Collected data
_ _ _ _ _

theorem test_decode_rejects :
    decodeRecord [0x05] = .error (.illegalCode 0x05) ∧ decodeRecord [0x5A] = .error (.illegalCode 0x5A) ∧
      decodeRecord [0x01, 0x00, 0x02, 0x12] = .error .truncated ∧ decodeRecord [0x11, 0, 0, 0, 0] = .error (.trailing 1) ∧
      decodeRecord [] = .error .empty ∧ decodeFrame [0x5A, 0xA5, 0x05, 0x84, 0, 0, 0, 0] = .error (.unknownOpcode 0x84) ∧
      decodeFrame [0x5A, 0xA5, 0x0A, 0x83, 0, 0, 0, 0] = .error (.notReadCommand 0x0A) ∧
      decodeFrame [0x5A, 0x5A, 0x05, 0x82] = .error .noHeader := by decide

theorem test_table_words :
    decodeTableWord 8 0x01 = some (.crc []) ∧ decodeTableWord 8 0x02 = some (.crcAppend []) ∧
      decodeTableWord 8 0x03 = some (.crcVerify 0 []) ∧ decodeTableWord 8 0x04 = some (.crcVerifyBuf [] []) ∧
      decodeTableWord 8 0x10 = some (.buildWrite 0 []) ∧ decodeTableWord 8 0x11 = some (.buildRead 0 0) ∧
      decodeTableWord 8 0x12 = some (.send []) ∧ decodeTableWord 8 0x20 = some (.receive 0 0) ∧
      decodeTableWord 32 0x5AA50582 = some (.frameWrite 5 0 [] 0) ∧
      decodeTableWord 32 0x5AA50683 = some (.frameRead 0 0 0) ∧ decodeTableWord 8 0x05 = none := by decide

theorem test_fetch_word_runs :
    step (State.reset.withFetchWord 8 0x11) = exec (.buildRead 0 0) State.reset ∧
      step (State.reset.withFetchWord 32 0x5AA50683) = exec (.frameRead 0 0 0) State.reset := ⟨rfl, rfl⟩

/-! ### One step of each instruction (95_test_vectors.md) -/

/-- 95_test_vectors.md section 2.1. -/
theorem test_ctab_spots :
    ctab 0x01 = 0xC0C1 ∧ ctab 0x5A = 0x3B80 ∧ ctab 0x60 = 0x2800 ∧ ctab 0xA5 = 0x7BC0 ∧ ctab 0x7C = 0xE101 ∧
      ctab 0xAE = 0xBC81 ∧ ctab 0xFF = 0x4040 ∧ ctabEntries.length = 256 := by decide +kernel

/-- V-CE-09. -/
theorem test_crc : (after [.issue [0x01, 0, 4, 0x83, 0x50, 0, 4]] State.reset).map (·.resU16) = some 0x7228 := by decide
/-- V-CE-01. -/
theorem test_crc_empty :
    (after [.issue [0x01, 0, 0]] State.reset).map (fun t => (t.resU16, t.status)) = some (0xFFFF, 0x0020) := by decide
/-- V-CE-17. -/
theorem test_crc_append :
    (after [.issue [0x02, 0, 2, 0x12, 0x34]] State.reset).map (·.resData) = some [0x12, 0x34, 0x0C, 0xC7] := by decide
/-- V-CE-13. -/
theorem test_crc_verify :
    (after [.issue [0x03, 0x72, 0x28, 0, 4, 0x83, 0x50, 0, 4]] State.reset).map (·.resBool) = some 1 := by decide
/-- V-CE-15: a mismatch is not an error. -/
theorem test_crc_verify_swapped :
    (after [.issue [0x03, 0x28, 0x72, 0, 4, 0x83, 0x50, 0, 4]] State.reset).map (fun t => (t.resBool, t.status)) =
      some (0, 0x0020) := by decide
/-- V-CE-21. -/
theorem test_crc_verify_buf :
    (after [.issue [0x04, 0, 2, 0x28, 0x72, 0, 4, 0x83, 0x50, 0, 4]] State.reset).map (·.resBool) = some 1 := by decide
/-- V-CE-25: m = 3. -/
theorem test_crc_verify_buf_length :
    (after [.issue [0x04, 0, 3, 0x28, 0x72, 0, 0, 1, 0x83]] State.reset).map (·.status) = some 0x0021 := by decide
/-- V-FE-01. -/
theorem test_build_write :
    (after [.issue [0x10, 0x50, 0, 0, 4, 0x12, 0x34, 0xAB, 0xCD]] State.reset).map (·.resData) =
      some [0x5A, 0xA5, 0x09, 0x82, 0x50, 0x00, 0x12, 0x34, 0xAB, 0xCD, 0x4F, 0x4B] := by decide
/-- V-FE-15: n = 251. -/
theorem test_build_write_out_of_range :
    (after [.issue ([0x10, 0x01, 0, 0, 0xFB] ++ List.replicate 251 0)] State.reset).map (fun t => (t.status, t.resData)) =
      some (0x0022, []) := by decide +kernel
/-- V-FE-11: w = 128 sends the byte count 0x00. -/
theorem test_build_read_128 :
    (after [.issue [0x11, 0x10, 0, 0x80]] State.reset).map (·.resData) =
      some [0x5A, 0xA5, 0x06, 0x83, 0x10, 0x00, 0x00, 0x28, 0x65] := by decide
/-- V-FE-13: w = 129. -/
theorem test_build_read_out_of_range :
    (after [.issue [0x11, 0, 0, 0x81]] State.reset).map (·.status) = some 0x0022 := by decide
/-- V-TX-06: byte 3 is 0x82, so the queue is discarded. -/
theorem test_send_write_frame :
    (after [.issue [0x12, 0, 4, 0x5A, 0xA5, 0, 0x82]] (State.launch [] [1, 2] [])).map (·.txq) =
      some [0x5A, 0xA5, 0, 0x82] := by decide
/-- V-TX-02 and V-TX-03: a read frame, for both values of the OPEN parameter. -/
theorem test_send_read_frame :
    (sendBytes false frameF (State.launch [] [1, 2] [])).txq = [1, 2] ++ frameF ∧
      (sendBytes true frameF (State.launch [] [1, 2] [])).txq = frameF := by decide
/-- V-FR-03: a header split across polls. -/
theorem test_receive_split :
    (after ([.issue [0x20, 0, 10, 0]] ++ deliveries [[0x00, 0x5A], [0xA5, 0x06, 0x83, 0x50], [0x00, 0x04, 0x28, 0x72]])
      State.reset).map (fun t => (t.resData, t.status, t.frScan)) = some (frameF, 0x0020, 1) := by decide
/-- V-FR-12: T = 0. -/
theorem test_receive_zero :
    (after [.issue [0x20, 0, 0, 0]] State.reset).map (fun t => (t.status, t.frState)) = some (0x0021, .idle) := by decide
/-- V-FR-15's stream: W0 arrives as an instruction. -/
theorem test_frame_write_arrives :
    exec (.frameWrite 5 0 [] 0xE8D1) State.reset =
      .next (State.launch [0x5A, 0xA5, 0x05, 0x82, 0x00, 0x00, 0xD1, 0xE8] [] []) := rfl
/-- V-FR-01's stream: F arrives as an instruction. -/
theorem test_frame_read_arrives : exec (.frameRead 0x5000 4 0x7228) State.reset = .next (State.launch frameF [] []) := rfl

_ _ _ _ _

» **What you should do**
Of the entries above, repeat exactly the lines from the line with "is discarded. -/" through the line with "(sendBytes false frameF", both of them included.

» **Answer for the task**
/-- V-TX-06: byte 3 is 0x82, so the queue is discarded. -/
theorem test_send_write_frame :
    (after [.issue [0x12, 0, 4, 0x5A, 0xA5, 0, 0x82]] (State.launch [] [1, 2] [])).map (·.txq) =
      some [0x5A, 0xA5, 0, 0x82] := by decide
/-- V-TX-02 and V-TX-03: a read frame, for both values of the OPEN parameter. -/
theorem test_send_read_frame :
    (sendBytes false frameF (State.launch [] [1, 2] [])).txq = [1, 2] ++ frameF ∧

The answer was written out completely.